* _YOUR INSTRUCTIONS_: Extract from the entries below, exactly as given, only the lines from the line containing "(raiseError e s).ovr = s.ovr := rfl" to the line containing "(raiseError e s).delay = s.delay := rfl", both lines included.

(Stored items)
-- ==== Sys2Proof/Laws/State.lean ====
section
/-! SUPPORT. One lemma a field for every update of the state, so that no later proof unfolds a record update. -/

namespace Sys2Proof.Machine

@[simp] theorem completion_params (e : ErrCode) (s : State) : (completion e s).params = s.params := rfl
@[simp] theorem completion_freq (e : ErrCode) (s : State) : (completion e s).freq = s.freq := rfl
@[simp] theorem completion_total (e : ErrCode) (s : State) : (completion e s).total = s.total := rfl
@[simp] theorem completion_ndist (e : ErrCode) (s : State) : (completion e s).ndist = s.ndist := rfl
@[simp] theorem completion_treeValid (e : ErrCode) (s : State) : (completion e s).treeValid = s.treeValid := rfl
@[simp] theorem completion_treeN (e : ErrCode) (s : State) : (completion e s).treeN = s.treeN := rfl
@[simp] theorem completion_root (e : ErrCode) (s : State) : (completion e s).root = s.root := rfl
@[simp] theorem completion_node (e : ErrCode) (s : State) : (completion e s).node = s.node := rfl
@[simp] theorem completion_codesValid (e : ErrCode) (s : State) : (completion e s).codesValid = s.codesValid := rfl
@[simp] theorem completion_code (e : ErrCode) (s : State) : (completion e s).code = s.code := rfl
@[simp] theorem completion_bitlen (e : ErrCode) (s : State) : (completion e s).bitlen = s.bitlen := rfl
@[simp] theorem completion_bitbuf (e : ErrCode) (s : State) : (completion e s).bitbuf = s.bitbuf := rfl
@[simp] theorem completion_symlen (e : ErrCode) (s : State) : (completion e s).symlen = s.symlen := rfl
@[simp] theorem completion_symbuf (e : ErrCode) (s : State) : (completion e s).symbuf = s.symbuf := rfl
@[simp] theorem completion_cursor (e : ErrCode) (s : State) : (completion e s).cursor = s.cursor := rfl
@[simp] theorem completion_result0 (e : ErrCode) (s : State) : (completion e s).result0 = s.result0 := rfl
@[simp] theorem completion_result1 (e : ErrCode) (s : State) : (completion e s).result1 = s.result1 := rfl
@[simp] theorem completion_pend (e : ErrCode) (s : State) : (completion e s).pend = s.pend := rfl
@[simp] theorem completion_done (e : ErrCode) (s : State) : (completion e s).done = true := rfl
@[simp] theorem completion_err (e : ErrCode) (s : State) : (completion e s).err = (s.err || decide (e ≠ .ok)) := rfl
@[simp] theorem completion_ovr (e : ErrCode) (s : State) : (completion e s).ovr = s.ovr := rfl
@[simp] theorem completion_lastErr (e : ErrCode) (s : State) : (completion e s).lastErr = e := rfl
@[simp] theorem completion_doneIE (e : ErrCode) (s : State) : (completion e s).doneIE = s.doneIE := rfl
@[simp] theorem completion_errIE (e : ErrCode) (s : State) : (completion e s).errIE = s.errIE := rfl
@[simp] theorem completion_inReset (e : ErrCode) (s : State) : (completion e s).inReset = s.inReset := rfl
@[simp] theorem completion_hostQueue (e : ErrCode) (s : State) : (completion e s).hostQueue = s.hostQueue := rfl
@[simp] theorem completion_hostData (e : ErrCode) (s : State) : (completion e s).hostData = s.hostData := rfl
@[simp] theorem completion_draws (e : ErrCode) (s : State) : (completion e s).draws = s.draws := rfl
@[simp] theorem completion_delay (e : ErrCode) (s : State) : (completion e s).delay = s.delay := rfl

@[simp] theorem retire_params (e : ErrCode) (s : State) : (retire e s).params = s.params := rfl
@[simp] theorem retire_freq (e : ErrCode) (s : State) : (retire e s).freq = s.freq := rfl
@[simp] theorem retire_total (e : ErrCode) (s : State) : (retire e s).total = s.total := rfl
@[simp] theorem retire_ndist (e : ErrCode) (s : State) : (retire e s).ndist = s.ndist := rfl
@[simp] theorem retire_treeValid (e : ErrCode) (s : State) : (retire e s).treeValid = s.treeValid := rfl
@[simp] theorem retire_treeN (e : ErrCode) (s : State) : (retire e s).treeN = s.treeN := rfl
@[simp] theorem retire_root (e : ErrCode) (s : State) : (retire e s).root = s.root := rfl
@[simp] theorem retire_node (e : ErrCode) (s : State) : (retire e s).node = s.node := rfl
@[simp] theorem retire_codesValid (e : ErrCode) (s : State) : (retire e s).codesValid = s.codesValid := rfl
@[simp] theorem retire_code (e : ErrCode) (s : State) : (retire e s).code = s.code := rfl
@[simp] theorem retire_bitlen (e : ErrCode) (s : State) : (retire e s).bitlen = s.bitlen := rfl
@[simp] theorem retire_bitbuf (e : ErrCode) (s : State) : (retire e s).bitbuf = s.bitbuf := rfl
@[simp] theorem retire_symlen (e : ErrCode) (s : State) : (retire e s).symlen = s.symlen := rfl
@[simp] theorem retire_symbuf (e : ErrCode) (s : State) : (retire e s).symbuf = s.symbuf := rfl
@[simp] theorem retire_cursor (e : ErrCode) (s : State) : (retire e s).cursor = s.cursor := rfl
@[simp] theorem retire_result0 (e : ErrCode) (s : State) : (retire e s).result0 = s.result0 := rfl
@[simp] theorem retire_result1 (e : ErrCode) (s : State) : (retire e s).result1 = s.result1 := rfl
@[simp] theorem retire_pend (e : ErrCode) (s : State) : (retire e s).pend = none := rfl
@[simp] theorem retire_done (e : ErrCode) (s : State) : (retire e s).done = true := rfl
@[simp] theorem retire_err (e : ErrCode) (s : State) : (retire e s).err = (s.err || decide (e ≠ .ok)) := rfl
@[simp] theorem retire_ovr (e : ErrCode) (s : State) : (retire e s).ovr = s.ovr := rfl
@[simp] theorem retire_lastErr (e : ErrCode) (s : State) : (retire e s).lastErr = e := rfl
@[simp] theorem retire_doneIE (e : ErrCode) (s : State) : (retire e s).doneIE = s.doneIE := rfl
@[simp] theorem retire_errIE (e : ErrCode) (s : State) : (retire e s).errIE = s.errIE := rfl
@[simp] theorem retire_inReset (e : ErrCode) (s : State) : (retire e s).inReset = s.inReset := rfl
@[simp] theorem retire_hostQueue (e : ErrCode) (s : State) : (retire e s).hostQueue = s.hostQueue := rfl
@[simp] theorem retire_hostData (e : ErrCode) (s : State) : (retire e s).hostData = s.hostData := rfl
@[simp] theorem retire_draws (e : ErrCode) (s : State) : (retire e s).draws = s.draws := rfl
@[simp] theorem retire_delay (e : ErrCode) (s : State) : (retire e s).delay = s.delay := rfl

@[simp] theorem raiseError_params (e : ErrCode) (s : State) : (raiseError e s).params = s.params := rfl
@[simp] theorem raiseError_freq (e : ErrCode) (s : State) : (raiseError e s).freq = s.freq := rfl
@[simp] theorem raiseError_total (e : ErrCode) (s : State) : (raiseError e s).total = s.total := rfl
@[simp] theorem raiseError_ndist (e : ErrCode) (s : State) : (raiseError e s).ndist = s.ndist := rfl
@[simp] theorem raiseError_treeValid (e : ErrCode) (s : State) : (raiseError e s).treeValid = s.treeValid := rfl
@[simp] theorem raiseError_treeN (e : ErrCode) (s : State) : (raiseError e s).treeN = s.treeN := rfl
@[simp] theorem raiseError_root (e : ErrCode) (s : State) : (raiseError e s).root = s.root := rfl
@[simp] theorem raiseError_node (e : ErrCode) (s : State) : (raiseError e s).node = s.node := rfl
@[simp] theorem raiseError_codesValid (e : ErrCode) (s : State) : (raiseError e s).codesValid = s.codesValid := rfl
@[simp] theorem raiseError_code (e : ErrCode) (s : State) : (raiseError e s).code = s.code := rfl
@[simp] theorem raiseError_bitlen (e : ErrCode) (s : State) : (raiseError e s).bitlen = s.bitlen := rfl
@[simp] theorem raiseError_bitbuf (e : ErrCode) (s : State) : (raiseError e s).bitbuf = s.bitbuf := rfl
@[simp] theorem raiseError_symlen (e : ErrCode) (s : State) : (raiseError e s).symlen = s.symlen := rfl
@[simp] theorem raiseError_symbuf (e : ErrCode) (s : State) : (raiseError e s).symbuf = s.symbuf := rfl
@[simp] theorem raiseError_cursor (e : ErrCode) (s : State) : (raiseError e s).cursor = s.cursor := rfl
@[simp] theorem raiseError_result0 (e : ErrCode) (s : State) : (raiseError e s).result0 = s.result0 := rfl
@[simp] theorem raiseError_result1 (e : ErrCode) (s : State) : (raiseError e s).result1 = s.result1 := rfl
@[simp] theorem raiseError_pend (e : ErrCode) (s : State) : (raiseError e s).pend = none := rfl
@[simp] theorem raiseError_done (e : ErrCode) (s : State) : (raiseError e s).done = true := rfl
@[simp] theorem raiseError_err (e : ErrCode) (s : State) : (raiseError e s).err = (s.err || decide (e ≠ .ok)) := rfl
@[simp] theorem raiseError_ovr (e : ErrCode) (s : State) : (raiseError e s).ovr = s.ovr := rfl
@[simp] theorem raiseError_lastErr (e : ErrCode) (s : State) : (raiseError e s).lastErr = e := rfl
@[simp] theorem raiseError_doneIE (e : ErrCode) (s : State) : (raiseError e s).doneIE = s.doneIE := rfl
@[simp] theorem raiseError_errIE (e : ErrCode) (s : State) : (raiseError e s).errIE = s.errIE := rfl
@[simp] theorem raiseError_inReset (e : ErrCode) (s : State) : (raiseError e s).inReset = s.inReset := rfl
@[simp] theorem raiseError_hostQueue (e : ErrCode) (s : State) : (raiseError e s).hostQueue = s.hostQueue := rfl
@[simp] theorem raiseError_hostData (e : ErrCode) (s : State) : (raiseError e s).hostData = s.hostData := rfl
@[simp] theorem raiseError_draws (e : ErrCode) (s : State) : (raiseError e s).draws = s.draws := rfl
@[simp] theorem raiseError_delay (e : ErrCode) (s : State) : (raiseError e s).delay = s.delay := rfl

@[simp] theorem State.setResults_params (s : State) (r0 r1 : Word) : (s.setResults r0 r1).params = s.params := rfl
@[simp] theorem State.setResults_freq (s : State) (r0 r1 : Word) : (s.setResults r0 r1).freq = s.freq := rfl
@[simp] theorem State.setResults_total (s : State) (r0 r1 : Word) : (s.setResults r0 r1).total = s.total := rfl
@[simp] theorem State.setResults_ndist (s : State) (r0 r1 : Word) : (s.setResults r0 r1).ndist = s.ndist := rfl
@[simp] theorem State.setResults_treeValid (s : State) (r0 r1 : Word) : (s.setResults r0 r1).treeValid = s.treeValid := rfl
@[simp] theorem State.setResults_treeN (s : State) (r0 r1 : Word) : (s.setResults r0 r1).treeN = s.treeN := rfl
@[simp] theorem State.setResults_root (s : State) (r0 r1 : Word) : (s.setResults r0 r1).root = s.root := rfl
@[simp] theorem State.setResults_node (s : State) (r0 r1 : Word) : (s.setResults r0 r1).node = s.node := rfl
@[simp] theorem State.setResults_codesValid (s : State) (r0 r1 : Word) : (s.setResults r0 r1).codesValid = s.codesValid := rfl
@[simp] theorem State.setResults_code (s : State) (r0 r1 : Word) : (s.setResults r0 r1).code = s.code := rfl
@[simp] theorem State.setResults_bitlen (s : State) (r0 r1 : Word) : (s.setResults r0 r1).bitlen = s.bitlen := rfl
@[simp] theorem State.setResults_bitbuf (s : State) (r0 r1 : Word) : (s.setResults r0 r1).bitbuf = s.bitbuf := rfl
@[simp] theorem State.setResults_symlen (s : State) (r0 r1 : Word) : (s.setResults r0 r1).symlen = s.symlen := rfl
@[simp] theorem State.setResults_symbuf (s : State) (r0 r1 : Word) : (s.setResults r0 r1).symbuf = s.symbuf := rfl
@[simp] theorem State.setResults_cursor (s : State) (r0 r1 : Word) : (s.setResults r0 r1).cursor = s.cursor := rfl
@[simp] theorem State.setResults_result0 (s : State) (r0 r1 : Word) : (s.setResults r0 r1).result0 = r0 := rfl
@[simp] theorem State.setResults_result1 (s : State) (r0 r1 : Word) : (s.setResults r0 r1).result1 = r1 := rfl
@[simp] theorem State.setResults_pend (s : State) (r0 r1 : Word) : (s.setResults r0 r1).pend = s.pend := rfl
@[simp] theorem State.setResults_done (s : State) (r0 r1 : Word) : (s.setResults r0 r1).done = s.done := rfl
@[simp] theorem State.setResults_err (s : State) (r0 r1 : Word) : (s.setResults r0 r1).err = s.err := rfl
@[simp] theorem State.setResults_ovr (s : State) (r0 r1 : Word) : (s.setResults r0 r1).ovr = s.ovr := rfl
@[simp] theorem State.setResults_lastErr (s : State) (r0 r1 : Word) : (s.setResults r0 r1).lastErr = s.lastErr := rfl
@[simp] theorem State.setResults_doneIE (s : State) (r0 r1 : Word) : (s.setResults r0 r1).doneIE = s.doneIE := rfl
@[simp] theorem State.setResults_errIE (s : State) (r0 r1 : Word) : (s.setResults r0 r1).errIE = s.errIE := rfl
@[simp] theorem State.setResults_inReset (s : State) (r0 r1 : Word) : (s.setResults r0 r1).inReset = s.inReset := rfl
@[simp] theorem State.setResults_hostQueue (s : State) (r0 r1 : Word) : (s.setResults r0 r1).hostQueue = s.hostQueue := rfl
@[simp] theorem State.setResults_hostData (s : State) (r0 r1 : Word) : (s.setResults r0 r1).hostData = s.hostData := rfl
@[simp] theorem State.setResults_draws (s : State) (r0 r1 : Word) : (s.setResults r0 r1).draws = s.draws := rfl
@[simp] theorem State.setResults_delay (s : State) (r0 r1 : Word) : (s.setResults r0 r1).delay = s.delay := rfl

* _EXERCISE RESULT_:
@[simp] theorem raiseError_ovr (e : ErrCode) (s : State) : (raiseError e s).ovr = s.ovr := rfl
@[simp] theorem raiseError_lastErr (e : ErrCode) (s : State) : (raiseError e s).lastErr = e := rfl
@[simp] theorem raiseError_doneIE (e : ErrCode) (s : State) : (raiseError e s).doneIE = s.doneIE := rfl
@[simp] theorem raiseError_errIE (e : ErrCode) (s : State) : (raiseError e s).errIE = s.errIE := rfl
@[simp] theorem raiseError_inReset (e : ErrCode) (s : State) : (raiseError e s).inReset = s.inReset := rfl
@[simp] theorem raiseError_hostQueue (e : ErrCode) (s : State) : (raiseError e s).hostQueue = s.hostQueue := rfl
@[simp] theorem raiseError_hostData (e : ErrCode) (s : State) : (raiseError e s).hostData = s.hostData := rfl
@[simp] theorem raiseError_draws (e : ErrCode) (s : State) : (raiseError e s).draws = s.draws := rfl
@[simp] theorem raiseError_delay (e : ErrCode) (s : State) : (raiseError e s).delay = s.delay := rfl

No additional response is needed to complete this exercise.